Given three positive numbers $a,\,b,\,c$ . Prove that $(\!abc+ a+ b+ c\!)^{3}\geqq 8\,abc(\!1+ a\!)(\!1+ b\!)(\!1+ c\!)$ .

Hint: By AM-GM, $$(abc+a) + (b+c) \geqslant 2a\sqrt{bc}+2\sqrt{bc} = 2\sqrt{bc}(1+a)$$

Now multiply three such inequalities (after cyclical shift).

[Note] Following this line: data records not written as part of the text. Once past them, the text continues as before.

/-- QCFG_WRITE that leaves a disabled queue disabled sets its fields. -/
theorem execQcfgWrite_of_off (haccess : hostAccess s = true) (hq : q < 16) (hoff : (s.queue q).en = false)
    (hclear : v.getLsbD 0 = false) : execQcfgWrite q v s = .next (s.onQueue q (qcfgApply v.toNat)) := by
  rw [execQcfgWrite, occurs_of_true (by simp [haccess, hq]), if_neg (by simp [hoff]),
    if_pos (by rw [bitOf_toNat_zero, hclear]; rfl)]

/-- QCFG_WRITE that sets EN again changes nothing, whether or not the link carries it. -/
theorem execQcfgWrite_of_set (hen : (s.queue q).en = true) (hset : v.getLsbD 0 = true) :
    execQcfgWrite q v s = .next s := by
  simp [execQcfgWrite, occurs, hen, bitOf_toNat_zero, hset]

/-- QCFG_WRITE that would disable a queue that holds a command or an entry is ignored. -/
theorem execQcfgWrite_of_holds (haccess : hostAccess s = true) (hq : q < 16) (hen : (s.queue q).en = true)
    (hholds : queueHolds s q) : execQcfgWrite q v s = .next s := by
  rw [execQcfgWrite, occurs_of_true (by simp [haccess, hq]), if_pos hen,
    if_pos (by rw [busy_iff_queueHolds.mpr hholds, Bool.or_true])]

/-- QCFG_WRITE that disables a queue that holds nothing. -/
theorem execQcfgWrite_of_idle (haccess : hostAccess s = true) (hq : q < 16) (hen : (s.queue q).en = true)
    (hclear : v.getLsbD 0 = false) (hidle : ¬ queueHolds s q) :
    execQcfgWrite q v s = .next (s.onQueue q (fun x => { x with en := false })) := by
  rw [execQcfgWrite, occurs_of_true (by simp [haccess, hq]), if_pos hen,
    if_neg (by rw [bitOf_toNat_zero, hclear, Bool.false_or]; exact mt busy_iff_queueHolds.mp hidle)]

end

/-- Settles O44: the cases of R353, by EN as it stands, EN as written, and the check that the case makes. -/
theorem queueConfigurationIsChecked : Obligations.QueueConfigurationIsChecked := by
  intro s q v hlink hd0 hq hlen
  have haccess := hostAccess_of_d0 hlink hd0
  have hlt : q < s.host.queues.length := hlen ▸ hq
  cases hen : (s.queue q).en <;> cases hbit : v.getLsbD 0
  case false.false =>
    exact ⟨_, execQcfgWrite_of_off haccess hq hen hbit, fun p hp => State.queue_onQueue_other hp _, by simp⟩
  case false.true =>
    by_cases hgood : qcfgGood v
    · refine ⟨_, execQcfgWrite_of_good haccess hq hen hbit hgood, fun p hp => State.queue_onQueue_other hp _, ?_⟩
      simp [State.queue_onQueue_same hlt, qcfgEnable, qcfgApply, hgood]
    · refine ⟨_, execQcfgWrite_of_bad haccess hq hen hbit hgood, fun p hp => State.queue_onQueue_other hp _, ?_⟩
      simp [State.queue_onQueue_same hlt, hgood, hen]
  case true.true =>
    exact ⟨s, execQcfgWrite_of_set hen hbit, fun _ _ => rfl, by simp⟩
  case true.false =>
    by_cases hholds : queueHolds s q
    · exact ⟨s, execQcfgWrite_of_holds haccess hq hen hholds, fun _ _ => rfl, by simp [hholds]⟩
    · refine ⟨_, execQcfgWrite_of_idle haccess hq hen hbit hholds, fun p hp => State.queue_onQueue_other hp _, ?_⟩
      simp [State.queue_onQueue_same hlt, hholds]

After replacing $a\rightarrow\frac{1}{a},$ $b\rightarrow\frac{1}{b}$ and $c\rightarrow\frac{1}{c}$ we need to prove that $$(1+ab+ac+bc)^3\geq8abc(1+a)(1+b)(1+c).$$ Now, let $a+b+c=3u$, $ab+ac+bc=3v^2,$ where $v>0$ and $abc=w^3$.

Thus, we need to prove that: $$(1+3v^2)^3\geq8w^3(1+w^3+3v^2+3u)$$ or $$(1+3v^2)\geq8(w^3+w^6+3v^3w^2+3uw^3)$$ and since by AM-GM $v\geq w$ and $v^4\geq uw^3,$ it's enough to prove that: $$(1+3v^2)^3\geq8(v^3+v^6+3v^5+3v^4)$$ or $$(1+3v^2)^3\geq8v^3(1+v)^3$$ or $$1+3v^2\geq2v(1+v)$$ or $$(1-v)^2\geq0$$ and we are done!

Also, $uvw$ kills this inequality, but it's not so nice.